I was trying to use the built in padding function but it wasn’t padding things for me for some reason. This is my reproducible code:
import torch
def padding_batched_embedding_seq():
## 3 sequences with embedding of size 300
a = torch.ones(1, 4, 5) # 25 seq len (so 25 tokens)
b = torch.ones(1, 3, 5) # 22 seq len (so 22 tokens)
c = torch.ones(1, 2, 5) # 15 seq len (so 15 tokens)
##
sequences = [a, b, c]
batch = torch.nn.utils.rnn.pad_sequence(sequences)
if __name__ == '__main__':
padding_batched_embedding_seq()
error message:
Traceback (most recent call last):
File "padding.py", line 51, in <module>
padding_batched_embedding_seq()
File "padding.py", line 40, in padding_batched_embedding_seq
batch = torch.nn.utils.rnn.pad_sequence(sequences)

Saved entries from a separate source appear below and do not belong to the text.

-- ==== Sys2Proof/Laws/Moves7.lean ====
section
/-! SUPPORT. What the operations of Machine/FlowOps, Pipeline, Crypto, CryCmds, Egress may change: one lemma `<operation>_moves` per operation. -/

set_option Elab.async false

namespace Sys2Proof.Machine

theorem flowMod_moves (a0 s) : Moves [.flow] s (flowMod a0 s) := by
  unfold flowMod
  exact Moves.step (m := [.flow]) (Moves.refl _ s) (Moves.leaf (by intro x hx; cases x <;> first | rfl | exact absurd (by decide) hx) rfl rfl rfl rfl) rfl

theorem reindex_moves (a0 a1 s) : Moves [.flow] s (reindex a0 a1 s) := by
  unfold reindex
  exact Moves.step (Moves.refl _ s) (flowMod_moves ..) rfl

theorem moveFlows_moves (a0 a1 s) : MovesAll hasFst [.flow] s (moveFlows a0 a1 s) := by
  induction a0 generalizing a1 s with
  | nil => exact hasFst_mk (Moves.refl _ s)
  | cons c r ih =>
    unfold moveFlows
    exact MovesAll.step (Moves.step (Moves.refl _ s) (reindex_moves ..) rfl) (ih _ _) rfl

theorem flowPlace_moves (a0 s) : MovesAll hasOptFst [.flow] s (flowPlace a0 s) := by
  unfold flowPlace
  extract_lets -merge -useContext -underBinder es lost
  clear_value es lost
  split
  split
  · exact hasOptFst_some (Moves.refl _ s)
  · split
    · exact hasOptFst_some (Moves.refl _ s)
    · extract_lets -merge -useContext -underBinder alt there first
      have hm : ∀ ch i t b, moveFlows ch i s = (t, b) → Moves [.flow] s t := fun ch i t b e =>
        MovesAll.of_eq e (has := hasFst) rfl (moveFlows_moves _ _ _)
      split
      · rename_i ch i _
        rintro t ⟨b, hb⟩
        exact hm ch i t b (Option.some.inj hb)
      · refine MovesAll.ite ?_ hasOptFst_none
        rintro t ⟨b, hb⟩
        obtain ⟨⟨ch, i⟩, -, e⟩ := Option.map_eq_some_iff.mp hb
        exact hm ch i t b e

theorem flowLoadEvents_moves (s) : Moves [.regs, .log, .flow] s (flowLoadEvents s) := by
  unfold flowLoadEvents
  extract_lets -merge -useContext -underBinder y0
  clear_value y0
  refine Moves.ite ?_ ?_
  ·
    refine Moves.step ?_ (raise_moves ..) rfl
    exact Moves.step (Moves.refl _ s) (flowMod_moves ..) rfl
  ·
    refine Moves.ite ?_ ?_
    ·
      exact Moves.step (Moves.refl _ s) (flowMod_moves ..) rfl
    ·
      exact (Moves.refl _ s)

theorem flowDelta_moves (a0 a1 s) : Moves [.flow] s (flowDelta a0 a1 s) := by
  unfold flowDelta
  refine Moves.ite ?_ ?_
  ·
    exact (Moves.refl _ s)
  ·
    refine Moves.ite ?_ ?_
    ·
      exact Moves.step (Moves.refl _ s) (flowMod_moves ..) rfl
    ·
      exact Moves.step (Moves.refl _ s) (flowMod_moves ..) rfl

theorem flowPut_moves (a0 s) : Moves [.flow] s (flowPut a0 s) := by
  unfold flowPut
  exact Moves.step (Moves.refl _ s) (flowMod_moves ..) rfl

theorem storeWritten_moves (a0 s) : Moves [.mem] s (storeWritten a0 s) := by
  unfold storeWritten
  extract_lets -merge -useContext -underBinder y0
  exact Moves.step (m := [.mem]) (Moves.refl _ s) (Moves.leafMem (by intro x hx; cases x <;> first | rfl | exact absurd (by decide) hx) rfl rfl rfl rfl) rfl

theorem writeFlow_moves (a0 s) : Moves [.flow, .mem] s (writeFlow a0 s) := by
  unfold writeFlow
  split
  ·
    exact (Moves.refl _ s)
  ·
    extract_lets -merge -useContext -underBinder y0
    clear_value y0
    refine Moves.ite ?_ ?_
    ·
      exact (Moves.refl _ s)
    ·
      refine Moves.step ?_ (flowDelta_moves ..) rfl
      refine Moves.step ?_ (storeWritten_moves ..) rfl
      exact Moves.step (Moves.refl _ s) (flowPut_moves ..) rfl

theorem uncache_moves (a0 s) : Moves [.flow, .mem] s (uncache a0 s) := by
  unfold uncache
  extract_lets -merge -useContext -underBinder y0
  have hy0 : Moves [.flow, .mem] s y0 := by
    unfold y0
    refine Moves.foldl ?_ (fun t1 x2 ht1 => ?_)
    ·
      exact (Moves.refl _ s)
    ·
      exact Moves.step ht1 (writeFlow_moves ..) rfl
  clear_value y0
  exact Moves.step hy0 (flowMod_moves ..) rfl

theorem evict_moves (a0 a1 a2 s) : Moves [.flow, .mem] s (evict a0 a1 a2 s) := by
  induction a2 generalizing s with
  | zero => exact Moves.refl _ s
  | succ k ih =>
    unfold evict
    split
    · exact Moves.step (Moves.step (Moves.refl _ s) (uncache_moves ..) rfl) (ih _) (all_self _)
    · exact Moves.refl _ s

theorem touch_moves (a0 a1 s) : Moves [.tbl, .flow, .mem] s (touch a0 a1 s) := by
  unfold touch
  extract_lets -merge -useContext -underBinder y0 y1 y2 y3
  clear_value y0
  clear_value y1
  have hy2 : Moves [.tbl, .flow, .mem] s y2 := by
    unfold y2
    refine Moves.ite ?_ ?_
    ·
      refine Moves.step ?_ (countF_moves ..) rfl
      exact Moves.step (Moves.refl _ s) (uncache_moves ..) rfl
    ·
      exact (Moves.refl _ s)
  clear_value y2
  have hy3 : Moves [.tbl, .flow, .mem] s y3 := by
    unfold y3
    exact Moves.step hy2 (flowMod_moves ..) rfl
  clear_value y3
  exact Moves.step hy3 (evict_moves ..) rfl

File "/Users/rene/miniconda3/envs/automl/lib/python3.7/site-packages/torch/nn/utils/rnn.py", line 376, in pad_sequence
out_tensor[:length, i, ...] = tensor
RuntimeError: The expanded size of the tensor (4) must match the existing size (3) at non-singleton dimension 1. Target sizes: [1, 4, 5]. Tensor sizes: [3, 5]
any idea?